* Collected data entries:
● ● ● ● ● ● ●

-- ==== Sys2Proof/Laws/ExecKept.lean ====
section
/-! SUPPORT. What each command leaves alone: one lemma per command. A command keeps `State.kept` (`_kept`), or, where
it reaches the security block or starts firmware, lets the fuses grow (`_grows`). STRAP_WINDOW and the commands
that take the rails down or bring them up are not here. -/

namespace Sys2Proof.Machine

/-- A command that answers a state which keeps them. -/
theorem of_next {a t : State} (h : (Host.Outcome.next a : Host.Outcome State Fault Refusal) = .next t) (s : State)
    (e : a.kept = s.kept) : t.kept = s.kept := by
  cases h; exact e

/-- A command that answers a state which lets the fuses grow. -/
theorem of_next_grows {a t : State} (h : (Host.Outcome.next a : Host.Outcome State Fault Refusal) = .next t) (s :
    State) (e : s.kept.grows a.kept) : s.kept.grows t.kept := by
  cases h; exact e

theorem execNop_kept (c : CoreId) (s : State) {t : State} (h : execNop c s = .next t) :
    t.kept = s.kept := by
  refine of_next h s ?_
  repeat' first
    | (simp; done)
    | split
    | (apply State.control_kept; intros)

theorem execEndp_kept (c : CoreId) (s : State) {t : State} (h : execEndp c s = .next t) :
    t.kept = s.kept := by
  refine of_next h s ?_
  repeat' first
    | (simp; done)
    | split
    | (apply State.control_kept; intros)

theorem execJmp_kept (c : CoreId) (s : State) {t : State} (h : execJmp c s = .next t) :
    t.kept = s.kept := by
  refine of_next h s ?_
  repeat' first
    | (simp; done)
    | split
    | (apply State.control_kept; intros)

theorem execLset_kept (c : CoreId) (s : State) {t : State} (h : execLset c s = .next t) :
    t.kept = s.kept := by
  refine of_next h s ?_
  repeat' first
    | (simp; done)
    | split
    | (apply State.control_kept; intros)

theorem execLoop_kept (c : CoreId) (s : State) {t : State} (h : execLoop c s = .next t) :
    t.kept = s.kept := by
  refine of_next h s ?_
  repeat' first
    | (simp; done)
    | split
    | (apply State.control_kept; intros)
    | dsimp only

theorem execBrc_kept (c : CoreId) (s : State) {t : State} (h : execBrc c s = .next t) :
    t.kept = s.kept := by
  refine of_next h s ?_
  repeat' first
    | (simp; done)
    | split
    | (apply State.control_kept; intros)
    | dsimp only

theorem execClrc_kept (c : CoreId) (hwSet : Bool) (s : State) {t : State} (h : execClrc c hwSet s = .next t) :
    t.kept = s.kept := by
  refine of_next h s ?_
  repeat' first
    | (simp; done)
    | split
    | (apply State.control_kept; intros)
    | dsimp only

theorem execXset_kept (c : CoreId) (s : State) {t : State} (h : execXset c s = .next t) :
    t.kept = s.kept := by
  refine of_next h s ?_
  repeat' first
    | (simp; done)
    | split
    | (apply State.control_kept; intros)
    | dsimp only

theorem execXadd_kept (c : CoreId) (s : State) {t : State} (h : execXadd c s = .next t) :
    t.kept = s.kept := by
  refine of_next h s ?_
  repeat' first
    | (simp; done)
    | split
    | (apply State.control_kept; intros)
    | dsimp only

theorem execWaite_kept (c : CoreId) (s : State) {t : State} (h : execWaite c s = .next t) :
    t.kept = s.kept := by
  refine of_next h s ?_
  repeat' first
    | (simp; done)
    | split
    | (apply State.control_kept; intros)
    | (refine foldl_kept ?_ _ _; intros)
    | dsimp only

theorem execWaitc_kept (c : CoreId) (s : State) {t : State} (h : execWaitc c s = .next t) :
    t.kept = s.kept := by
  refine of_next h s ?_
  repeat' first
    | (simp; done)
    | split
    | (apply State.control_kept; intros)
    | dsimp only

● ● ● ● ● ● ●

Now write the data shown above out again, word for word.

* EXPECTED ANSWER:
-- ==== Sys2Proof/Laws/ExecKept.lean ====
section
/-! SUPPORT. What each command leaves alone: one lemma per command. A command keeps `State.kept` (`_kept`), or, where
it reaches the security block or starts firmware, lets the fuses grow (`_grows`). STRAP_WINDOW and the commands
that take the rails down or bring them up are not here. -/

namespace Sys2Proof.Machine

/-- A command that answers a state which keeps them. -/
theorem of_next {a t : State} (h : (Host.Outcome.next a : Host.Outcome State Fault Refusal) = .next t) (s : State)
    (e : a.kept = s.kept) : t.kept = s.kept := by
  cases h; exact e

/-- A command that answers a state which lets the fuses grow. -/
theorem of_next_grows {a t : State} (h : (Host.Outcome.next a : Host.Outcome State Fault Refusal) = .next t) (s :
    State) (e : s.kept.grows a.kept) : s.kept.grows t.kept := by
  cases h; exact e

theorem execNop_kept (c : CoreId) (s : State) {t : State} (h : execNop c s = .next t) :
    t.kept = s.kept := by
  refine of_next h s ?_
  repeat' first
    | (simp; done)
    | split
    | (apply State.control_kept; intros)

theorem execEndp_kept (c : CoreId) (s : State) {t : State} (h : execEndp c s = .next t) :
    t.kept = s.kept := by
  refine of_next h s ?_
  repeat' first
    | (simp; done)
    | split
    | (apply State.control_kept; intros)

theorem execJmp_kept (c : CoreId) (s : State) {t : State} (h : execJmp c s = .next t) :
    t.kept = s.kept := by
  refine of_next h s ?_
  repeat' first
    | (simp; done)
    | split
    | (apply State.control_kept; intros)

theorem execLset_kept (c : CoreId) (s : State) {t : State} (h : execLset c s = .next t) :
    t.kept = s.kept := by
  refine of_next h s ?_
  repeat' first
    | (simp; done)
    | split
    | (apply State.control_kept; intros)

theorem execLoop_kept (c : CoreId) (s : State) {t : State} (h : execLoop c s = .next t) :
    t.kept = s.kept := by
  refine of_next h s ?_
  repeat' first
    | (simp; done)
    | split
    | (apply State.control_kept; intros)
    | dsimp only

theorem execBrc_kept (c : CoreId) (s : State) {t : State} (h : execBrc c s = .next t) :
    t.kept = s.kept := by
  refine of_next h s ?_
  repeat' first
    | (simp; done)
    | split
    | (apply State.control_kept; intros)
    | dsimp only

theorem execClrc_kept (c : CoreId) (hwSet : Bool) (s : State) {t : State} (h : execClrc c hwSet s = .next t) :
    t.kept = s.kept := by
  refine of_next h s ?_
  repeat' first
    | (simp; done)
    | split
    | (apply State.control_kept; intros)
    | dsimp only

theorem execXset_kept (c : CoreId) (s : State) {t : State} (h : execXset c s = .next t) :
    t.kept = s.kept := by
  refine of_next h s ?_
  repeat' first
    | (simp; done)
    | split
    | (apply State.control_kept; intros)
    | dsimp only

theorem execXadd_kept (c : CoreId) (s : State) {t : State} (h : execXadd c s = .next t) :
    t.kept = s.kept := by
  refine of_next h s ?_
  repeat' first
    | (simp; done)
    | split
    | (apply State.control_kept; intros)
    | dsimp only

theorem execWaite_kept (c : CoreId) (s : State) {t : State} (h : execWaite c s = .next t) :
    t.kept = s.kept := by
  refine of_next h s ?_
  repeat' first
    | (simp; done)
    | split
    | (apply State.control_kept; intros)
    | (refine foldl_kept ?_ _ _; intros)
    | dsimp only

theorem execWaitc_kept (c : CoreId) (s : State) {t : State} (h : execWaitc c s = .next t) :
    t.kept = s.kept := by
  refine of_next h s ?_
  repeat' first
    | (simp; done)
    | split
    | (apply State.control_kept; intros)
    | dsimp only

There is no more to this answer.